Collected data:
*** Block opens ***

/-- R170, R171: the documented NOP and the 93 undocumented ones change PC and `tick` alone: no access is made at EA. -/
def Obligations.NopsOnlyAdvance : Prop :=
  ∀ (op8 : Byte) (op16 : Addr) (s : State),
    ∀ r ∈ [(0xEA#8, Instr.nop), (0x03#8, .nop03 op8), (0x04#8, .nop04 op8), (0x07#8, .nop07 op8),
        (0x0B#8, .nop0B op8), (0x0C#8, .nop0C op16), (0x0F#8, .nop0F op16), (0x13#8, .nop13 op8),
        (0x14#8, .nop14 op8), (0x17#8, .nop17 op8), (0x1A#8, .nop1A), (0x1B#8, .nop1B op16), (0x1C#8, .nop1C op16),
        (0x1F#8, .nop1F op16), (0x23#8, .nop23 op8), (0x27#8, .nop27 op8), (0x2B#8, .nop2B op8),
        (0x2F#8, .nop2F op16), (0x33#8, .nop33 op8), (0x34#8, .nop34 op8), (0x37#8, .nop37 op8), (0x3A#8, .nop3A),
        (0x3B#8, .nop3B op16), (0x3C#8, .nop3C op16), (0x3F#8, .nop3F op16), (0x43#8, .nop43 op8),
        (0x44#8, .nop44 op8), (0x47#8, .nop47 op8), (0x4B#8, .nop4B op8), (0x4F#8, .nop4F op16),
        (0x53#8, .nop53 op8), (0x54#8, .nop54 op8), (0x57#8, .nop57 op8), (0x5A#8, .nop5A), (0x5B#8, .nop5B op16),
        (0x5C#8, .nop5C op16), (0x5F#8, .nop5F op16), (0x63#8, .nop63 op8), (0x64#8, .nop64 op8),
        (0x67#8, .nop67 op8), (0x6B#8, .nop6B op8), (0x6F#8, .nop6F op16), (0x73#8, .nop73 op8),
        (0x74#8, .nop74 op8), (0x77#8, .nop77 op8), (0x7A#8, .nop7A), (0x7B#8, .nop7B op16), (0x7C#8, .nop7C op16),
        (0x7F#8, .nop7F op16), (0x80#8, .nop80 op8), (0x82#8, .nop82 op8), (0x83#8, .nop83 op8),
        (0x87#8, .nop87 op8), (0x89#8, .nop89 op8), (0x8B#8, .nop8B op8), (0x8F#8, .nop8F op16),
        (0x93#8, .nop93 op8), (0x97#8, .nop97 op8), (0x9B#8, .nop9B op16), (0x9C#8, .nop9C op16),
        (0x9E#8, .nop9E op16), (0x9F#8, .nop9F op16), (0xA3#8, .nopA3 op8), (0xA7#8, .nopA7 op8),
        (0xAB#8, .nopAB op8), (0xAF#8, .nopAF op16), (0xB3#8, .nopB3 op8), (0xB7#8, .nopB7 op8),
        (0xBB#8, .nopBB op16), (0xBF#8, .nopBF op16), (0xC2#8, .nopC2 op8), (0xC3#8, .nopC3 op8),
        (0xC7#8, .nopC7 op8), (0xCB#8, .nopCB op8), (0xCF#8, .nopCF op16), (0xD3#8, .nopD3 op8),
        (0xD4#8, .nopD4 op8), (0xD7#8, .nopD7 op8), (0xDA#8, .nopDA), (0xDB#8, .nopDB op16), (0xDC#8, .nopDC op16),
        (0xDF#8, .nopDF op16), (0xE2#8, .nopE2 op8), (0xE3#8, .nopE3 op8), (0xE7#8, .nopE7 op8),
        (0xEB#8, .nopEB op8), (0xEF#8, .nopEF op16), (0xF3#8, .nopF3 op8), (0xF4#8, .nopF4 op8),
        (0xF7#8, .nopF7 op8), (0xFA#8, .nopFA), (0xFB#8, .nopFB op16), (0xFC#8, .nopFC op16), (0xFF#8, .nopFF op16)],
      r.2.opcode = r.1 ∧ exec r.2 s = .next { s with pc := s.nextPc r.2, tick := s.tick + s.cost r.2 }

/-- R172, R188: each KIL opcode performs the RESET sequence and costs 2 cycles. -/
def Obligations.KilResets : Prop :=
  ∀ (s : State),
    ∀ r ∈ [(0x02#8, Instr.kil02), (0x12#8, .kil12), (0x22#8, .kil22), (0x32#8, .kil32), (0x42#8, .kil42),
        (0x52#8, .kil52), (0x62#8, .kil62), (0x72#8, .kil72), (0x92#8, .kil92), (0xB2#8, .kilB2), (0xD2#8, .kilD2),
        (0xF2#8, .kilF2)],
      r.2.opcode = r.1 ∧ exec r.2 s = .next { s with
        a := 0#8, x := 0#8, y := 0#8, p := 0x34#8, sp := s.sp - 3#8,
        pc := wordOf (s.cart.read 0xFFFC#16) (s.cart.read 0xFFFD#16), resetReq := false, nmiPending := false, tick := s.tick + 2 }

/-- R67, R201: a store to RAM is seen by the very next fetch: the instruction after an STA that overwrites it is the one the stored
byte names. -/
def Obligations.StoreIsSeenByTheNextFetch : Prop :=
  ∀ (s : State) (op16 : Addr), op16.toNat < 0x2000 → (s.pc + 3#16).toNat < 0x2000 →
    op16.toNat % 0x800 = (s.pc + 3#16).toNat % 0x800 → ∃ t, exec (.staAbs op16) s = .next t ∧ t.fetch.1.opcode = s.a

/-! ### What the terms of the other statements stand for -/

/-- R91, R140: the byte an instruction operates on, and what getting it leaves. At an address it is one bus read; for the sentinel it
is A, with no access. An immediate operand is the byte the fetch has read at PC0 + 1, with no further access (log 6). -/
def Obligations.OperandIsReadOnce : Prop :=
  ∀ (i : Instr) (s : State),
    (∀ a, (s.resolved i).ea = .mem a →
      s.operandByte i = (s.resolved i).state.peek a ∧ s.afterOperand i = (s.resolved i).state.afterRead a) ∧
    ((s.resolved i).ea = .implied → s.operandByte i = s.a ∧ s.afterOperand i = s) ∧
    (∀ a v, (s.resolved i).ea = .imm a v →
      a = s.pc + 1#16 ∧ v = loByte i.operand ∧ s.operandByte i = v ∧ s.afterOperand i = s)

*** Block closes ***

▶ What needs to be done
Every line above from the line with "one the stored" to the line with "def Obligations.OperandIsReadOnce : Prop", both included, must be reproduced exactly, and no other line may appear.

▶ Answer box
/-- R67, R201: a store to RAM is seen by the very next fetch: the instruction after an STA that overwrites it is the one the stored
byte names. -/
def Obligations.StoreIsSeenByTheNextFetch : Prop :=
  ∀ (s : State) (op16 : Addr), op16.toNat < 0x2000 → (s.pc + 3#16).toNat < 0x2000 →
    op16.toNat % 0x800 = (s.pc + 3#16).toNat % 0x800 → ∃ t, exec (.staAbs op16) s = .next t ∧ t.fetch.1.opcode = s.a

/-! ### What the terms of the other statements stand for -/

/-- R91, R140: the byte an instruction operates on, and what getting it leaves. At an address it is one bus read; for the sentinel it
is A, with no access. An immediate operand is the byte the fetch has read at PC0 + 1, with no further access (log 6). -/
def Obligations.OperandIsReadOnce : Prop :=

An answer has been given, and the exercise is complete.